I personally am a bit disapointed Canon is not investing in a new sensor.
This 18MP is a good workhorse but its an old horse that needs replacing.


----------



## TommyB (Mar 25, 2013)

Theres a preview for the canon eos 100d it looks pretty good, the fact that its small and light is really cool, especially for a dslr 

Canon EOS 100D Camera Preview / Rebel SL1 Preview First Look Demo - YouTube


----------



## TommyB (Mar 25, 2013)

Also just came across this - Not even been 12 months and they are releasing it 

Canon EOS 700D Camera Preview / Rebel T5i Camera Preview & First Look - YouTube


----------



## Big Mike (Mar 25, 2013)

> It'd be nice to see the 70D return to the quality of the 40D and 50D. Not that the 60D is a poor camera by any stretch, but I wish they would have made it a strong follower to the 50D. Instead, they made a camera that should have been called the 55D or the 50D Mk II.

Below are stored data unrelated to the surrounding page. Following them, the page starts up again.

/-- MOVB in its eleven indirect forms completes, with the pointer moved by 1 where the form says so (44_data_movement.md R313
to R323). A byte of an SFR clears the other byte of its word (D16, log 12); PSW reached through a pointer or `mem` gets no
flag update (D30, log 13). That `[Rwn+]` as a destination increments the word that was Rwn before the store, also where the
store writes CP, is the model's choice (log 41). The double uses of 20_memory.md R96 are in
`AliasedPointersRunOnFreeValues`. -/
def Obligations.MoveByteIndirect : Prop :=
  (∀ (s : State) n m, bankReady s → ∀ pa, pa = s.physData (s.gpr m) → canReadB s pa → s.ownWord m pa = false →
      Completes (exec (.movbRbInd n m) s)
      (fun t => ByteResult s t (s.gprByteAddress n) (movedResult s.flags (s.byteAt pa)) 2)) ∧
  (∀ (s : State) n m, bankReady s → m ≠ wordOfByteGpr n → ∀ la, la = s.gpr m → ∀ pa, pa = s.physData la → canReadB s pa →
      s.ownWord m pa = false → Completes (exec (.movbRbIndInc n m) s)
      (fun t => ByteResult (s.storeWord (s.gprAddress m) (la + 1)) t (s.gprByteAddress n) (movedResult s.flags (s.byteAt pa)) 2)) ∧
  (∀ (s : State) m n, bankReady s → ∀ pa, pa = s.physData (s.gpr m) → canWriteB s pa (s.gprByte n) → s.ownWord m pa = false →
      Completes (exec (.movbIndRb m n) s) (fun t => ByteResult s t pa (movedResult s.flags (s.gprByte n)) 2)) ∧
  (∀ (s : State) m n, bankReady s → m ≠ wordOfByteGpr n → ∀ la, la = s.gpr m - 1 → ∀ pa, pa = s.physData la →
      canWriteB s pa (s.gprByte n) → s.ownWord m pa = false → Completes (exec (.movbPreDecRb m n) s)
      (fun t => ByteResult (s.storeWord (s.gprAddress m) la) t pa (movedResult s.flags (s.gprByte n)) 2)) ∧
  (∀ (s : State) n m, bankReady s → ∀ qa, qa = s.physData (s.gpr m) → canReadB s qa → s.ownWord m qa = false →
      ∀ v, v = s.byteAt qa → ∀ pa, pa = s.physData (s.gpr n) → canWriteB s pa v → s.ownWord n pa = false →
      Completes (exec (.movbIndInd n m) s) (fun t => ByteResult s t pa (movedResult s.flags v) 2)) ∧
  (∀ (s : State) n m, bankReady s → n ≠ m → ∀ qa, qa = s.physData (s.gpr m) → canReadB s qa → s.ownWord m qa = false →
      ∀ v, v = s.byteAt qa → ∀ la, la = s.gpr n → ∀ pa, pa = s.physData la → canWriteB s pa v → s.ownWord n pa = false →
      Completes (exec (.movbIndIncInd n m) s) (fun t =>
        t = (((s.putByte pa v).storeWord (s.gprAddress n) (la + 1)).setFlagsFor pa (movedFlags s.flags v)).goto
          (s.ipNext 2))) ∧
  (∀ (s : State) n m, bankReady s → n ≠ m → ∀ la, la = s.gpr m → ∀ qa, qa = s.physData la → canReadB s qa →
      s.ownWord m qa = false → ∀ v, v = s.byteAt qa → ∀ pa, pa = s.physData (s.gpr n) → canWriteB s pa v →
      s.ownWord n pa = false → Completes (exec (.movbIndIndInc n m) s)
      (fun t => ByteResult (s.storeWord (s.gprAddress m) (la + 1)) t pa (movedResult s.flags v) 2)) ∧
  (∀ (s : State) n m c, bankReady s → ∀ pa, pa = s.physData (s.gpr m + c) → canReadB s pa → s.ownWord m pa = false →
      Completes (exec (.movbRbDisp n m c) s)
      (fun t => ByteResult s t (s.gprByteAddress n) (movedResult s.flags (s.byteAt pa)) 4)) ∧
  (∀ (s : State) m c n, bankReady s → ∀ pa, pa = s.physData (s.gpr m + c) → canWriteB s pa (s.gprByte n) →
      s.ownWord m pa = false → Completes (exec (.movbDispRb m c n) s)
      (fun t => ByteResult s t pa (movedResult s.flags (s.gprByte n)) 4)) ∧
  (∀ (s : State) n mem, bankReady s → canReadB s (s.physData mem) → ∀ v, v = s.byteAt (s.physData mem) →
      ∀ pa, pa = s.physData (s.gpr n) → canWriteB s pa v → s.ownWord n pa = false →
      Completes (exec (.movbIndMem n mem) s) (fun t => ByteResult s t pa (movedResult s.flags v) 4)) ∧
  (∀ (s : State) mem n, bankReady s → ∀ qa, qa = s.physData (s.gpr n) → canReadB s qa → s.ownWord n qa = false →
      ∀ v, v = s.byteAt qa → canWriteB s (s.physData mem) v → Completes (exec (.movbMemInd mem n) s)
      (fun t => ByteResult s t (s.physData mem) (movedResult s.flags v) 4))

If they made a 70D that was closer in size/spec. to the 50D....it would pretty much be a 7D, or very close to it.  And what's the point of having two cameras in the line up, that are very similar to one another?

I, too, was somewhat disappointed when the X0D lineup took a nosedive between the 50D and 60D...but looking at the lineup as a whole, the 60D does seem to make more sense.  

I can't remember the last time that new DSLR models actually pleased a majority of us 'internet camera nerds'.  We always expect way more features/spec. and a much lower price point.


----------